Сергей Буданцев – Саранча (страница 65)
– Здесь напечатано нечто, что должно вас касаться, судя по вашим рассказам, – сказал он. – Это новый журнал, он называется «Современник», а вот это сочинение (он развернул волюм), оно называется «Капитанская дочка».
С неизъяснимым волнением прочитал я то, что мне указали.
Александр Пушкин! Я вспомнил его посещение в тридцать третьем году.
Произведение его оживило во мне эпоху шестидесятилетней давности, но пробудило обилие горьких чувств.

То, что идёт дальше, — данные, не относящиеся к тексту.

-- ==== Sys2Proof/Machine/Control.lean ====
section
/-! DEFINITION. JMP, INT n, HLT, PUSHF and POPF (44_instructions_referenced.md R538, R543, R544, R550). -/

set_option Elab.async false

namespace Sys2Proof.Machine

/-- The target of a relative jump from the next instruction's offset, at an operand size (R543). -/
def jumpTarget (os : OpSize) (next : DWord) (d : DWord) : DWord :=
  match os with
  | .w16 => (next + d) &&& 0xFFFF#32
  | .w32 => next + d

/-- A relative jump, from the offset after the instruction, which a 16-bit code segment does not cut for it (R543, log 49): a target past the
code segment's limit faults (10_state.md R42, log 30). -/
def jumpRelative (os : OpSize) (d : DWord) : M Unit := do
  lockable false
  let s ← get
  let t := jumpTarget os s.nextPc d
  if !s.segs.cs.inLimit false t 1 then raise (generalProtection 0)
  jumpTo t

/-- JMP rel8 (R543). -/
def execJmpRel8 (os : OpSize) (d : BitVec 8) (s : State) : Host.Outcome State Fault Refusal :=
  run (jumpRelative os (d.signExtend 32)) s

/-- JMP rel16 and JMP rel32 (R543). -/
def execJmpRel (d : Imm) (s : State) : Host.Outcome State Fault Refusal :=
  run (match d with
    | .i16 v => jumpRelative .w16 (v.signExtend 32)
    | .i32 v => jumpRelative .w32 v) s

/-- A software interrupt: in virtual-8086 mode only with IOPL 3, and undisclosed with CR4.VME (R544; log 21). -/
def softInterrupt (v : Byte) : M Unit := do
  let s ← get
  if s.v86 && s.vme then refuse .vmeUndisclosed
  if s.v86 && s.iopl != 3 then raise (generalProtection 0)
  raise (softwareInterrupt v)

/-- INT n (R544): its effect is the delivery of vector n. One that began with TF = 1 leaves no single-step trap due: the model's choice
(60_exceptions.md R625, R637; log 29). -/
def execIntN (v : BitVec 8) (s : State) : Host.Outcome State Fault Refusal :=
  run (do
    lockable false
    softInterrupt v) s

/-- HLT (R538, 60_exceptions.md R704). -/
def execHlt (s : State) : Host.Outcome State Fault Refusal :=
  run (do
    lockable false
    privileged
    haltSpecial
    modify fun t =>
      { t with halted := true, clock := if t.part.hasSL then .autoHaltPowerDown else t.clock }) s

/-- PUSHF and PUSHFD (R550; log 31): VM and RF are pushed as 0. -/
def execPushf (os : OpSize) (s : State) : Host.Outcome State Fault Refusal :=
  run (do
    lockable false
    if s.v86 && s.vme then refuse .vmeUndisclosed
    if s.v86 && s.iopl != 3 then raise (generalProtection 0)
    push os (s.eflags &&& 0xFFFCFFFF#32)) s

/-- POPF and POPFD (R550; log 31): they can change AC, and with `HasExt` ID, VIF and VIP. -/
def execPopf (os : OpSize) (s : State) : Host.Outcome State Fault Refusal :=
  run (do
    lockable false
    if s.v86 && s.vme then refuse .vmeUndisclosed
    if s.v86 && s.iopl != 3 then raise (generalProtection 0)
    let n := OpSize.bytes os
    let v ← peek 0 n
    release n
    let mask := (popMask s.level s.iopl) &&& (match os with | .w16 => 0xFFFF#32 | .w32 => 0xFFFFFFFF#32)
    setFlags (mergeBits mask s.eflags v)) s

end Sys2Proof.Machine
end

Я вновь увидел Емельяна Пугачева таким, каким он представлялся мне, напуганному мальчику, – жестоким и великодушным; таким его исподтишка изображали мне наши дворовые люди. Я узнал людей, которых явственно помнил, всех этих Зуриных, Мироновых, Гриневых; узнал и свой родной край. Старый придира, я мог бы указать сочинителю несколько прямых, хотя и мелочных ошибок, и, конечно, я сказал бы, что Екатерина была не такова, вовсе не такова, какой она представлена читателю, – но это меня не задело, а только еще ярче показало прочие высокие достоинства сочинения.
Но я ждал суда истории, я хотел получить возмездие за своего брата.
Через несколько дней я послал автору с вернейшей оказией откровенное письмо, в котором, между прочим, писал:
Я не получил ответа на мое длинное письмо.
Человек, вернувшийся из столицы, привез мне обратно мое послание и сообщил, что редактор «Современника»
погиб на поединке.
Я завещаю внукам разобрать наш спор.
ЖЕНА
I
В селении Кизыл-Даг жил некто Гассан Нажмутдинов.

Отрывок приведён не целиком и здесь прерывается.